Como siempre su hermana era muy seria, ella había nacido para ser una refulgente. Algunos de sus maestros decían que tenía potencial para ser una de las mejores ya que contaba con una cantidad de agarre insólitamente grande para una mujer. Recordaba tener celos de que su hermana fuera capaz de hacer refulgir. No fue hasta que su madre le dijo que no se hacía falta ser un refulgente para poder conquistar tierras, que la mirara a ella y le dijera que refulgente había obtenido más que ella, que mirara la historia y dijera cuales de los hombres y mujeres que habían cambiado el mundo eran refulgentes. Desde ese día sabía que la mente y la preparación eran las armas más potentes que existían, y se volcó en perfeccionar su agudeza mental.
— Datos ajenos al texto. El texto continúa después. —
theorem witness_Captures :
    (∃ (d : Nat), ∃ (s : State), d < s.caps.length ∧ (s.cap d).state = 2 ∧ (s.cap d).full = true ∨ s.windowDone d =
    true) ∧
    (∃ (c : OdCaller), ∃ (d : Nat), ∃ (s : State), d < 16 ∧ d < s.caps.length ∧ Serves s c 1 (objKey (0x5100 + d) 1) ∧
    (s.cap d).state < 2) ∧
    (∃ (c : OdCaller), ∃ (d : Nat), ∃ (s : State), d < 16 ∧ d < s.caps.length ∧ Serves s c 1 (objKey (0x5100 + d) 1) ∧
    (s.cap d).state = 1) ∧
    (∃ (c : OdCaller), ∃ (d : Nat), ∃ (s : State), d < 16 ∧ d < s.caps.length ∧ Serves s c 1 (objKey (0x5100 + d) 1) ∧
    (s.cap d).state = 2) ∧
    (∃ (c : OdCaller), ∃ (d : Nat), ∃ (s : State), d < 16 ∧ d < s.caps.length ∧ Serves s c 1 (objKey (0x5100 + d)
    0x16) ∧ (s.cap d).state ≠ 2 ∧ (s.cap d).state ≠ 4) ∧
    (∃ (c : OdCaller), ∃ (d : Nat), ∃ (s : State), d < 16 ∧ d < s.caps.length ∧ Serves s c 1 (objKey (0x5100 + d)
    0x17) ∧ (s.cap d).state = 3) ∧
    (∃ (c : OdCaller), ∃ (d : Nat), ∃ (s : State), d < 16 ∧ d < s.caps.length ∧ Serves s c 1 (objKey (0x5100 + d)
    0x17) ∧ (s.cap d).state = 3) ∧
    (∃ (c : OdCaller), ∃ (d : Nat), ∃ (s : State), d < 16 ∧ d < s.caps.length ∧ Serves s c 1 (objKey (0x5100 + d)
    0x17) ∧ (s.cap d).state = 3) ∧
    (∃ (c : OdCaller), ∃ (d : Nat), ∃ (s : State), d < 16 ∧ d < s.caps.length ∧ Serves s c 1 (objKey (0x5100 + d)
    0x17) ∧ (s.cap d).state = 4) ∧
    (∃ (d : Nat), ∃ (s : State), d < s.caps.length ∧ (s.cap d).state = 4 ∧ (s.cap d).job = 1 ∨ s.cask.jobs.any (fun (x
    : ExportJob) => x.d == d) = false) ∧
    (∃ (d : Nat), ∃ (s : State), d < s.caps.length ∧ (s.cap d).state = 4 ∧ (s.cap d).job ≠ 1 ∧ s.cask.jobs.any (fun (x
    : ExportJob) => x.d == d) = true) ∧
    (∃ (d : Nat), ∃ (s : State), d < s.caps.length ∧ (s.cap d).state = 4) :=
  ⟨⟨2, W.run.modCap 2 (fun k => { k with state := 2, full := true }), by decide +kernel⟩, ⟨W.own, 2, W.run,
  by decide +kernel⟩, ⟨W.own, 2, W.run.modCap 2 (fun k => { k with state := 1 }), by decide +kernel⟩, ⟨W.own, 2,
  W.run.modCap 2 (fun k => { k with state := 2 }), by decide +kernel⟩, ⟨W.own, 2, W.run.modCap 2 (fun k =>
  { k with state := 3 }), by decide +kernel⟩, ⟨W.own, 2, W.run.modCap 2 (fun k => { k with state := 3 }),
  by decide +kernel⟩, ⟨W.own, 2, W.run.modCap 2 (fun k => { k with state := 3 }), by decide +kernel⟩, ⟨W.own, 2,
  W.run.modCap 2 (fun k => { k with state := 3 }), by decide +kernel⟩, ⟨W.own, 2, W.run.modCap 2 (fun k =>
  { k with state := 4 }), by decide +kernel⟩, ⟨2, W.run.modCap 2 (fun k => { k with state := 4 }), by decide +kernel⟩,
  ⟨2,
  { W.run.modCap 2 (fun k => { k with state := 4, job := 2 }) with cask := { W.run.cask with jobs := [{ d := 2, q := .a, c := 0, seg := 0 }] } },
  by decide +kernel⟩, ⟨2, W.run.modCap 2 (fun k => { k with state := 4 }), by decide +kernel⟩⟩

theorem witness_DramAccesses :
    (∃ (init addr : Nat), ∃ (data : List Byte), ∃ (s : State), s.dramReach init addr true = true ∧ data.length = 32) ∧
    (∃ (init addr : Nat), ∃ (data : List Byte), ∃ (s : State), s.dramReach init addr true = true ∧ addr % 32 +
    data.length ≤ 32) ∧
    (∃ (init addr : Nat), ∃ (s : State), s.dramReach init addr false = true) ∧
    (∃ (init addr : Nat), ∃ (s : State), s.dramReach init addr false = false) :=
  ⟨⟨1, 64, List.replicate 32 5, W.dram, by decide +kernel⟩, ⟨1, 67, [1, 2, 3], W.dram, by decide +kernel⟩, ⟨1, 67,
  W.dram, by decide +kernel⟩, ⟨22, 67, W.dram, by decide +kernel⟩⟩

theorem witness_DramUpkeep :
    (∃ (s : State), s.alive = true ∧ s.domain 2 = true) ∧
    (∃ (s : State), s.dram.trained = true) ∧
    (∃ (ch cs : Nat), ∃ (s : State), s.activeRank ch cs = true ∧ (3 * ch + cs) < s.dram.backlog.length ∧
    s.dram.backlog.getD (3 * ch + cs) 0 < 8) ∧
    (∃ (ch cs : Nat), ∃ (queued : Bool), ∃ (s : State), s.activeRank ch cs = true ∧ (queued = false ∨ 8 ≤
    s.dram.backlog.getD (3 * ch + cs) 0)) ∧
    (∃ (ch cs : Nat), ∃ (s : State), s.activeRank ch cs = true ∧ 0 < s.dram.backlog.getD (3 * ch + cs) 0) ∧
    (∃ (ch : Nat), ∃ (s : State), s.dram.trained = true ∧ s.nat 0x5081 1 = 0 ∧ ch ∈ s.dram.chans ∧ s.dram.chans.Nodup) ∧
    (∃ (ch cs : Nat), ∃ (s : State), s.activeRank ch cs = true ∧ bitOf (s.reg 0x2A 0) 2 = true ∧ s.nat 0x5081 4 ≠ 0 ∧
    (3 * ch + cs) ∉ s.dram.asleep) ∧
    (∃ (s : State), s.dramOk (32 * s.dram.scrubAt) = true ∧ bitOf (s.reg 0x2A 0) 1 = true) ∧
    (∃ (s : State), s.domain 2 = true) ∧
    (∃ (c : OdCaller), ∃ (rank : Nat), ∃ (s : State), rank < 12 ∧ Serves s c 2 (objKey 0x5083 1) ∧ rank ∈ s.inService
    ∧ s.canMigrate rank = true) ∧
    (∃ (ch : Nat), ∃ (m : Migration), ∃ (s : State), s.migOf ch = some m) :=
  ⟨⟨W.run, by decide +kernel⟩, ⟨W.dram, by decide +kernel⟩, ⟨0, 0, W.dram, by decide +kernel⟩, ⟨0, 0, false, W.dram,
  by decide +kernel⟩, ⟨0, 0, W.dram.modDram (fun d => { d with backlog := setAt d.backlog 0 2 }), by decide +kernel⟩,
  ⟨0, W.dram.setObj 0x5081 1 (u8 0), by decide +kernel⟩, ⟨0, 0, (W.dram.setRegBit 0x2A 0 2 true).setObj 0x5081 4 (u32
  1), by decide +kernel⟩, ⟨W.dram.setRegBit 0x2A 0 1 true, by decide +kernel⟩, ⟨W.run, by decide +kernel⟩, ⟨W.own, 0,
  W.dram.modDram (fun d => { d with spare := [true, false, false, false] }), by decide +kernel⟩, ⟨0,
  { rank := 0, start := 0 }, W.dram.modDram (fun d => { d with migs := [(0, { rank := 0, start := 0 })] }),
  by decide +kernel⟩⟩
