-- ==== Sys2Proof/Machine/Chunking.lean ====
section
/-! DEFINITION. The chunked operations (43_chunking.md): TRANSFER_BYTES (R210) and WRITE_PIXELS (R215, R216), each
locked and no-lock; the locked form holds the guard across all chunks. -/

namespace Sys2Proof.Machine

/-- The opening of TRANSFER_BYTES and TRANSFER_BYTES_NL (R210). -/
def bytesOpening (nl : Bool) (h : Handle) (size inp outp : Word) (s : State) : Opening :=
  handleOpening s h <| guardedTask s nl h.inst [.bytes inp.toNat outp.toNat 0 size.toNat] 0 (.const 0)

/-- The opening of WRITE_PIXELS and WRITE_PIXELS_NL (R215): CTRL is read once per call. -/
def pixelsOpening (nl : Bool) (h : Handle) (size p : Word) (s : State) : Opening :=
  handleOpening s h <| argCheck (p == 0) <| guardedTask s nl h.inst
    [.rd .ctrl .y, .pixels p.toNat 0 size.toNat] 0 (.const 0)

/-- TRANSFER_BYTES (R210). -/
def execTransferBytes (h : Handle) (size inp outp : Word) (s : State) : Host.Outcome State Fault Refusal :=
  operate s (bytesOpening false h size inp outp s)

/-- TRANSFER_BYTES_NL (R210). -/
def execTransferBytesNl (h : Handle) (size inp outp : Word) (s : State) : Host.Outcome State Fault Refusal :=
  operate s (bytesOpening true h size inp outp s)

/-- WRITE_PIXELS (R215). -/
def execWritePixels (h : Handle) (size p : Word) (s : State) : Host.Outcome State Fault Refusal :=
  operate s (pixelsOpening false h size p s)

/-- WRITE_PIXELS_NL (R215). -/
def execWritePixelsNl (h : Handle) (size p : Word) (s : State) : Host.Outcome State Fault Refusal :=
  operate s (pixelsOpening true h size p s)

end Sys2Proof.Machine
end

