-- ==== Sys2Proof/Machine/ClockChange.lean ====
section
/-! DEFINITION. The clock-change callbacks CLK_BEFORE (R249) and CLK_AFTER (R250). Only the notifier runs them: run by
another agent their descriptor is ILLEGAL (R84(g), R281). -/

namespace Sys2Proof.Machine

/-- ILLEGAL_OP, with D0 of the descriptor, unless the notifier runs the operation (R84(g)). -/
def notifierOnly (s : State) (i : Instr) (k : Opening) : Opening :=
  if s.cur = .notifier then k else .trap (.illegalOp (encode i).d0)

/-- CLK_BEFORE (R249): the guard is taken, a transaction in flight is awaited, and the guard stays held. -/
def execClkBefore (i : Fin 4) (old new : Word) (s : State) : Host.Outcome State Fault Refusal :=
  operate s <| notifierOnly s (.clkBefore i old new) <| rawOpening s i none <|
    taskOf i [.acquire, .poll .cmd 1] 0 (.const 0)

/-- The ownership check of CLK_AFTER: NOT_OWNER (R250, R275 step 6). -/
def ownerCheck (s : State) (i : Fin 4) (k : Opening) : Opening :=
  if (s.getBus i).owner = some s.cur then k else .trap (.notOwner i)

/-- CLK_AFTER (R250): the divider recomputed from the previous achieved frequency, then the guard released. -/
def execClkAfter (i : Fin 4) (old new : Word) (s : State) : Host.Outcome State Fault Refusal :=
  operate s <| notifierOnly s (.clkAfter i old new) <| rawOpening s i none <| ownerCheck s i <|
    taskOf i [.rd .clock .x, .retune old new, .release] 0 (.const 0)

end Sys2Proof.Machine
end

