-- ==== Sys2Proof/Machine/Core.lean ====
section
/-! DEFINITION. The machine as the host's interface reads it. -/

def Sys2Proof.core : Host.Core :=
  { State := Sys2Proof.Machine.State, Fault := Sys2Proof.Machine.Fault, Refusal := Sys2Proof.Machine.Refusal,
    step := Sys2Proof.Machine.step, reset := Sys2Proof.Machine.State.reset }
end

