-- ==== Sys2Proof/Laws/Memory.lean ====
section
/-! SUPPORT. Host memory: a read after a write, the canonical form is kept, and no write changes which addresses the
launch memory holds (R61). -/

namespace Sys2Proof.Machine

/-- No address at or past 2^32 holds a byte. -/
theorem memByte_of_large (hm : List Host.Cell) (a : Nat) (ha : ¬ a < 2 ^ 32) : memByte hm a = none := by
  induction hm with
  | nil => rfl
  | cons c rest ih => simp only [memByte, ha, and_false, if_false, ih]

/-- Reading after a store: the stored byte at its address if the launch memory holds it, else as before. -/
theorem memByte_memSet (hm : List Host.Cell) (a b : Nat) (v : Byte) :
    memByte (memSet hm a v) b = if b = a ∧ (memByte hm a).isSome then some v else memByte hm b := by
  induction hm with
  | nil => simp [memSet, memByte]
  | cons c rest ih =>
    obtain ⟨d, u⟩ := c
    by_cases had : a = d
    · subst had
      by_cases hba : b = a
      · subst hba
        by_cases hb : b < 2 ^ 32
        · simp only [memSet, memByte, hb, and_self, if_true, Option.isSome_some]
        · simp only [memByte_of_large _ _ hb, Option.isSome_none, Bool.false_eq_true, and_false, if_false]
      · simp [memSet, memByte, hba]
    · by_cases hba : b = a
      · subst hba
        simp only [memSet, memByte, had, false_and, if_false, ih]
      · simp only [memSet, if_neg had, memByte, ih, hba, false_and, if_false]

@[simp] theorem memSet_addresses (hm : List Host.Cell) (a : Nat) (v : Byte) :
    (memSet hm a v).map Prod.fst = hm.map Prod.fst := by
  induction hm with
  | nil => rfl
  | cons c rest ih =>
    obtain ⟨d, u⟩ := c
    by_cases h : a = d <;> simp [memSet, h, ih]

/-- An address is in the launch memory or not by the addresses the list holds alone. -/
theorem memByte_isSome (hm : List Host.Cell) (a : Nat) :
    (memByte hm a).isSome = (decide (a ∈ hm.map Prod.fst) && decide (a < 2 ^ 32)) := by
  induction hm with
  | nil => simp [memByte]
  | cons c rest ih =>
    obtain ⟨d, u⟩ := c
    by_cases hb : a < 2 ^ 32
    · by_cases h : a = d
      · simp only [memByte, h ▸ hb, h, and_self, if_true, Option.isSome_some, List.map_cons, List.mem_cons, true_or,
          decide_true, Bool.and_self]
      · simp only [memByte, h, false_and, if_false, ih, List.map_cons, List.mem_cons, false_or]
    · simp only [memByte_of_large _ _ hb, Option.isSome_none, hb, decide_false, Bool.and_false]

/-- The canonical form depends on the addresses alone. -/
theorem risingAbove_congr (lo : Option Nat) (l m : List Host.Cell) (h : l.map Prod.fst = m.map Prod.fst) :
    risingAbove lo l = risingAbove lo m := by
  induction l generalizing lo m with
  | nil => cases m with
    | nil => rfl
    | cons _ _ => simp at h
  | cons c rest ih =>
    cases m with
    | nil => simp at h
    | cons d rest' =>
      obtain ⟨a, u⟩ := c
      obtain ⟨b, v⟩ := d
      simp only [List.map_cons, List.cons.injEq] at h
      obtain ⟨rfl, h⟩ := h
      simp only [risingAbove, ih _ _ h]

theorem wf_congr (l m : List Host.Cell) (h : l.map Prod.fst = m.map Prod.fst) : Memory.wf l = Memory.wf m :=
  risingAbove_congr _ _ _ h

theorem wf_memSet (hm : List Host.Cell) (a : Nat) (v : Byte) : Memory.wf (memSet hm a v) = Memory.wf hm :=
  wf_congr _ _ (memSet_addresses hm a v)

theorem memWrite1_addresses {hm hm' : List Host.Cell} {a : Nat} {v : Byte} (h : memWrite1 hm a v = some hm') :
    hm'.map Prod.fst = hm.map Prod.fst := by
  unfold memWrite1 at h
  split at h <;> simp at h
  subst h; simp

theorem memWrite4_addresses {hm hm' : List Host.Cell} {a : Nat} {v : Word} (h : memWrite4 hm a v = some hm') :
    hm'.map Prod.fst = hm.map Prod.fst := by
  unfold memWrite4 at h
  split at h <;> simp at h
  subst h; simp

/-- Every memory operation keeps the canonical form. -/
theorem wf_memWrite1 {hm hm' : List Host.Cell} {a : Nat} {v : Byte} (h : memWrite1 hm a v = some hm') :
    Memory.wf hm' = Memory.wf hm := wf_congr _ _ (memWrite1_addresses h)

theorem wf_memWrite4 {hm hm' : List Host.Cell} {a : Nat} {v : Word} (h : memWrite4 hm a v = some hm') :
    Memory.wf hm' = Memory.wf hm := wf_congr _ _ (memWrite4_addresses h)

/-- A one-byte write stores its byte and leaves every other address. -/
theorem memByte_memWrite1 {hm hm' : List Host.Cell} {a : Nat} {v : Byte} (h : memWrite1 hm a v = some hm')
    (b : Nat) : memByte hm' b = if b = a then some v else memByte hm b := by
  unfold memWrite1 at h
  split at h <;> simp at h
  subst h
  rename_i u hu
  rw [memByte_memSet, hu]; simp

theorem memRead4_some {hm : List Host.Cell} {a : Nat} {v : Word} (h : memRead4 hm a = some v) :
    ∃ b0 b1 b2 b3, memByte hm a = some b0 ∧ memByte hm (a + 1) = some b1 ∧ memByte hm (a + 2) = some b2 ∧
      memByte hm (a + 3) = some b3 ∧ v = ofBytes b3 b2 b1 b0 := by
  unfold memRead4 at h
  split at h
  · rename_i b0 b1 b2 b3 h0 h1 h2 h3
    simp at h
    exact ⟨b0, b1, b2, b3, h0, h1, h2, h3, h.symm⟩
  · simp at h

/-- A four-byte write stores its bytes, least significant first, and leaves every other address (R62). -/
theorem memByte_memWrite4 {hm hm' : List Host.Cell} {a : Nat} {v : Word} (h : memWrite4 hm a v = some hm')
    (b : Nat) : memByte hm' b = if a ≤ b ∧ b < a + 4 then some (byteAt v (b - a)) else memByte hm b := by
  unfold memWrite4 at h
  split at h <;> simp at h
  subst h
  rename_i u hu
  obtain ⟨b0, b1, b2, b3, h0, h1, h2, h3, -⟩ := memRead4_some hu
  have e0 : ∀ c, memByte (memSet hm a (byteAt v 0)) c = if c = a then some (byteAt v 0) else memByte hm c := by
    intro c; rw [memByte_memSet, h0]; simp
  have e1 : ∀ c, memByte (memSet (memSet hm a (byteAt v 0)) (a + 1) (byteAt v 1)) c =
      if c = a + 1 then some (byteAt v 1) else if c = a then some (byteAt v 0) else memByte hm c := by
    intro c; rw [memByte_memSet, e0, e0, h1]; simp
  have e2 : ∀ c, memByte (memSet (memSet (memSet hm a (byteAt v 0)) (a + 1) (byteAt v 1)) (a + 2) (byteAt v 2)) c =
      if c = a + 2 then some (byteAt v 2) else if c = a + 1 then some (byteAt v 1)
      else if c = a then some (byteAt v 0) else memByte hm c := by
    intro c; rw [memByte_memSet, e1, e1, h2]; simp
  rw [memByte_memSet, e2, e2, h3]
  by_cases k3 : b = a + 3
  · subst k3; simp
  · by_cases k2 : b = a + 2
    · subst k2; simp
    · by_cases k1 : b = a + 1
      · subst k1; simp
      · by_cases k0 : b = a
        · subst k0; simp
        · have : ¬ (a ≤ b ∧ b < a + 4) := by omega
          simp [k0, k1, k2, k3, this]

/-- Writing back the word just read changes no byte. -/
theorem memByte_memWrite4_self {hm hm' : List Host.Cell} {a : Nat} {v : Word} (hr : memRead4 hm a = some v)
    (h : memWrite4 hm a v = some hm') (b : Nat) : memByte hm' b = memByte hm b := by
  obtain ⟨b0, b1, b2, b3, h0, h1, h2, h3, rfl⟩ := memRead4_some hr
  obtain ⟨e0, e1, e2, e3⟩ := byteAt_ofBytes b3 b2 b1 b0
  rw [memByte_memWrite4 h]
  split
  · rename_i hb
    have : b = a ∨ b = a + 1 ∨ b = a + 2 ∨ b = a + 3 := by omega
    rcases this with rfl | rfl | rfl | rfl <;> simp [e0, e1, e2, e3, h0, h1, h2, h3]
  · rfl

end Sys2Proof.Machine
end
Su hermana portaba un traje de cuero duro que se le ceñía al cuerpo, en las partes más delgadas los tonificados músculos se notaban, eran como las estatuas que estaban colocadas por toda la ciudad, él dudaba que aquellos músculos no fueran de piedra. Era más pequeña que él, ella medía 163 cm y él 182 cm, aun con su pequeño cuerpo lograba intimidar y ser bella a la vez. En lo personal él había visto mujeres mucho más hermosas, pero nadie estaba dispuesto a decirle a ella que era fea. Con el régimen militar que dictaba la vida de su hermana el cabello era corto, su cuerpo casi no contenía grasa por lo que sus pechos eran pequeños. Lo peor de ella era su mirada, que saltaba de una persona a otra como esperando que de repente saltaran con una daga en las manos.